Like teenagers, we set off armed with our camp table, chairs, cutlery and juice for the 5.30 start under a hot evening sky. Everyone suitably scattered Covid style. As the sun set and the horizons changed to the softer colours of afterglow Terry, kept our toes tapping and happily entertained.   Young hands working on the station, quietly moved around pouring out portions of soup. How well, we fall into safe new ways! Bit later, they quietly asked a table near us to go up and collect their main course and requested the next table to be ready to approach... Obviously someone at the opposite end of the field noticed the movement to the open verandah and next minute a stampede of feet to queue up with no regard to distancing occurred alongside us. Fear of food running out?  We take back what we said earlier…  Line-up, line-up is a habit so steeply engrained that all thought of safety flies off the radar... Reality – a lot of people are fickle when it comes to their personal well-being. Soon after 7.30 pm a northern winter cool began to infiltrate the grounds and jumpers were pulled on. George returned to the caravan to collect our fleeces. Ice-cream in cones were served up and we noticed those first served, on finishing their cone, immediately packed up and left the grounds. By the time we had eaten our ice-cream we were uncontrollably shivering and giggling at this ridiculous situation… Days without any cloud cover results in rapid heat loss and the temperatures plummet from 30° to 15°C within a couple of hours of the sunset.  By 8 p.m. we are usually inside our insulated caravan unaware of this temperature change.  We forced ourselves to delight in live entertainment on a Saturday night suffering the longest half-hour of chills before calling it a day.  


 

Rustic it may be… but hell’s teeth it is a divine shower to take in the middle of the day under sapphire skies. The spiralling black hose solar heats the water! 

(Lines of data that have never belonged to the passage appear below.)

-- ==== Sys2Proof/Certificates/Slice0/Obligations.lean ====
section
/-! DEFINITION. The statements for the provers. Unless one says otherwise, a command is taken by a quiet device
(`State.Ready`: no notice in flight, and nothing for the site transmitter to begin), and a request finds room in the
reply queue (`State.Room`); CommandsMeetAQuietDevice says what a command meets otherwise, and RequestsRefused what
becomes of a request without room. CraneTermsMean and SectorTermsMean say what the terms mean that the others use. -/

open Sys2Proof Sys2Proof.Machine

/-! ### Steps, reset and what every step keeps -/

/-- The step takes the command at the front of the queue and runs it with the queue's rest (the task's rule for a
block; 95_what_each_step_holds). -/
def Obligations.StepRunsFrontCommand : Prop :=
  ∀ (c : Instr) (s : State) (rest : List Instr),
    step { s with pending := c :: rest } = exec c { s with pending := rest }

/-- Outside reset, a command that finds work waiting, notices in flight or a frame that an idle site transmitter has
to begin, has the effect it has once that work has been done, piece by piece, until none waits or the bound of log 1 is
reached; where none waits the device is quiet, with the same commands waiting. In reset, every command but the reset's
own does nothing. With no command waiting a step does one piece of that work, and nothing where none waits. A notice
is an event of its own when it is a frame, an expiry, the second, a change of SITE HOLD or the end of a tick's work. To
take a notice is to take the command of the same name: a frame's is the frame, or the request that its operation code
names; an expiry whose timer does not stand at 0, or does not run, is nothing, and so is the end of a tick's work. All
of it is the model's choice (logs 1, 3, 4, 13, 23 and 26). -/
def Obligations.CommandsMeetAQuietDevice : Prop :=
  (∀ (c : Instr) (s : State), (∀ trigger, c ≠ .deviceReset trigger) → c ≠ .resetEnd →
    (s.inReset = none → (settle s).inFlight = [] → (settle s).NothingToBegin →
      exec c s = exec c (settle s) ∧ (settle s).Ready ∧ (settle s).pending = s.pending) ∧
    (s.inReset ≠ none → exec c s = .next s)) ∧
  (∀ s : State, ∃ pieces, pieces ≤ Config.noticeBound ∧ s.WorksFor pieces (settle s) ∧
    (pieces < Config.noticeBound → (settle s).inFlight = [] ∧ (settle s).NothingToBegin)) ∧
  (∀ s : State, s.pending = [] →
    (s.inFlight = [] → s.NothingToBegin → step s = .next s) ∧ (∀ t, s.Works t → step s = .next t)) ∧
  (∀ n, opensEvent n = true ↔ n.Opens) ∧
  (∀ (s : State) (e : Expiry), s.due e = true ↔ s.RunOut e) ∧
  (∀ s : State, s.Ready →
    (∀ n c, noticeCommand n = some c → (∀ f, n ≠ .frame f) → (∀ e, n = .expiry e → s.RunOut e) →
      exec c s = .next (takeNotice n s)) ∧
    (∀ e, ¬ s.RunOut e → takeNotice (.expiry e) s = s) ∧
    (∀ f, exec (frameCommand f) s = .next (takeNotice (.frame f) (s.hunting f.link))) ∧
    takeNotice .tickDone s = s)

/-- R169, R173: what begins a reset and what ends it. A reset abandons everything but the commands that wait; power
below range at any time during it makes its cause POWER_ON; when it ends every state has its value after device reset
and STARTED is the first event. A pulse shorter than 1 us begins a reset or is ignored. That the commands that wait
and the count of short pulses outlast a reset, and that the state in reset already has the values after it, is the
model's (logs 18, 10 and 13). -/
def Obligations.ResetBeginsAndEnds : Prop :=
  ∀ s : State,
    exec (.deviceReset .powerOn) s =
      .next { State.cleared with
        inReset := some .powerOn, pending := s.pending, shortPulses := s.shortPulses } ∧
    (∀ ns, 1000 ≤ ns →
      exec (.deviceReset (.pinLow ns)) s =
        .next { State.cleared with
          inReset := some (if s.inReset = some .powerOn then .powerOn else .pin),
          pending := s.pending, shortPulses := s.shortPulses }) ∧
    (∀ ns, ns < 1000 →
      exec (.deviceReset (.pinLow ns)) s = .next { s with shortPulses := s.shortPulses + 1 } ∨
      exec (.deviceReset (.pinLow ns)) s =
        .next { State.cleared with
          inReset := some (if s.inReset = some .powerOn then .powerOn else .pin),
          pending := s.pending, shortPulses := s.shortPulses + 1 }) ∧
    (∀ cause, s.inReset = some cause →
      exec .resetEnd s =
        .next { State.reset with
          events := [{ body := { kind := .started, crane := none, sector := none,
                                 argA := if cause = .powerOn then 0 else 1, argB := 0, argC := 0 },
                       time := 0, clockUnset := true }],
          pending := s.pending, shortPulses := s.shortPulses })

/-- The values after device reset that the chapters give: R4, R7, R10, R13, R15, R16, R18, R54, R79, R91, R109, R123,
R139, R148, R152, R154, R160, R162, R165, R167, R168, R171, R172. That no value of a booking, a segment or an event but
STARTED exists then follows from the empty lists; the level of HOLD_N before the first sample is the model's choice
(log 9) and not stated here. -/
def Obligations.ResetLeavesEveryValue : Prop :=
  (∀ c, State.reset.crane c =
      { present := false, slewOffset := 0, jib := 0, parkRadius := 0, parkHeight := 0, profile := 0,
        beaconLine := none, slew := ⟨0, 0, 0⟩, trolley := ⟨0, 0, 0⟩, hoist := ⟨0, 0, 0⟩, pick := 0, setDown := 0,
        debounce := 0 } ∧
    State.reset.zone c = []) ∧
  (∀ k, State.reset.sector k =
    { enabled := false, clash := .jib, members := [], clearingTime := 0, holdLimit := 0, slice := 0 }) ∧
  (∀ p, profileValid (State.reset.profile p) = false ∧
    State.reset.profile p =
      { gustWindow := 0, blockLength := 0, meanBlocks := 0, alertOn := 0, alertOff := 0, stopGust := 0, stopMean := 0,
        stopOff := 0, debounce := 0, recovery := 0, vaneMode := .manual, vaneDelay := 0, vaneTimeout := 0,
        alertCaps := ⟨0, 0, 0⟩, stopCaps := ⟨0, 0, 0⟩ }) ∧
  (∀ cond, patternOf State.reset.patterns cond = { on := 0, off := 0, scale := 1 }) ∧
  State.reset.site =
    { tickDivisor := 160000, positionStale := 30, windStale := 300, demandTimeout := 25, permitRefresh := 10,
      keepTime := 30 } ∧
  (∀ c, State.reset.position c =
    { state := .none, seqRef := none, slewOk := false, trolleyOk := false, hoistOk := false, loadOk := false,
      angle := 0, radius := 0, height := 0, load := 0, radiusMark := false, heightMark := false,
      loadMark := false, stale := none, present := none, obstructed := [] }) ∧
  (∀ k, State.reset.entry k =
    { base := .free, queue := [], locks := [], closed := false, presence := [], obstruction := [],
      claimant := none }) ∧
  (∀ c, State.reset.detector c =
    { state := .unloaded, run := 0, peak := 0, lifts := 0, overload := false, reported := false,
      lastLift := none }) ∧
  State.reset.bookings = [] ∧
  (∀ c, State.reset.windOf c =
      { seqRef := none, excursion := false, fine := { (State.reset.windOf c).fine with base := 15, fill := 0 },
        accSum := 0, accCount := 0, coarse := { (State.reset.windOf c).coarse with base := 63, fill := 0 },
        ownStale := none, fresh := false, ownGust := none, ownMean := none, source := .none, state := .stop,
        stopCount := 0, alertCount := 0, calmCount := 0, recovery := none, vaneDelay := none, vaneWait := false,
        vaneTimeout := none } ∧
    (∀ i, (State.reset.windOf c).fine.slots.read i = 0) ∧ (∀ i, (State.reset.windOf c).coarse.slots.read i = 0)) ∧
  (∀ c, State.reset.permit c =
    { demand := ⟨0, 0, 0⟩, demandStale := true, seqRef := none, echoed := 0, timeout := none, refresh := none,
      seq := 255, last := ⟨0, 0, 0⟩ }) ∧
  (∀ c, State.reset.slot c = { transmit := none, waiting := none }) ∧
  (∀ l, State.reset.receiver l = { state := .hunt, store := [] } ∧
    State.reset.counter l = { crc := 0, length := 0, misdirected := 0 }) ∧
  State.reset.mode = .config ∧ State.reset.clock = 0 ∧ State.reset.clockSet = false ∧
  State.reset.replies = [] ∧ State.reset.overflow = false ∧ (∀ kind, State.reset.reports kind = true) ∧
  State.reset.assembly = none ∧ State.reset.transmitter = none ∧ State.reset.hold = false ∧
  (∀ n, State.reset.lineHigh n = false ∧ (State.reset.generator n).driver = none)

/-- The invariants below hold after device reset, and it leaves no notice in flight. -/
def Obligations.ResetMeetsInvariants : Prop :=
  (State.reset.inReset = none ∧ State.reset.inFlight = []) ∧ State.reset.QueuesBounded ∧ State.reset.BookingsSound ∧
  State.reset.WindsSound ∧ State.reset.SectorsIdle ∧ State.reset.PositionsSound ∧ State.reset.PermitsSound ∧
  State.reset.EntriesSound ∧ State.reset.DetectorsSound

/-- R162, R167: every step keeps the reply queue within 4 and the event queue within 32. -/
def Obligations.QueuesStayBounded : Prop :=
  ∀ s t : State, s.QueuesBounded → step s = .next t → t.QueuesBounded

/-- R91, R101: every step keeps the booking table within 64 entries of distinct ids, with lifts done below a nonzero
quota until the booking is EXHAUSTED. -/
def Obligations.BookingsStaySound : Prop :=
  ∀ s t : State, s.BookingsSound → step s = .next t → t.BookingsSound

/-- R109, R114, R117, R118: every step keeps the wind records sound, and the accumulator of a present crane with a valid
profile below its block length. -/
def Obligations.WindRecordsStaySound : Prop :=
  ∀ s t : State, s.WindsSound → step s = .next t → t.WindsSound

/-- R54, R78: every step keeps a disabled sector's entry at its reset values, and in CONFIG every entry idle. -/
def Obligations.SectorsStayIdle : Prop :=
  ∀ s t : State, s.SectorsIdle → step s = .next t → t.SectorsIdle

/-- R20, R23, R24, R29: every step keeps each position record as its state calls for. -/
def Obligations.PositionsStaySound : Prop :=
  ∀ s t : State, s.PositionsSound → step s = .next t → t.PositionsSound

We say it every time we come here, it’s an extraordinary beach-scape … 





We love our evening walks along the beach with the glow of the jagged rocks on shoreline becoming ever more colourful as the sun slowly sinks below the horizon and reinforces why we come back here, time and time again.  As a traveller’s venue, Barn Hill’s beach-side station stay, is a spot that takes a lot to beat it.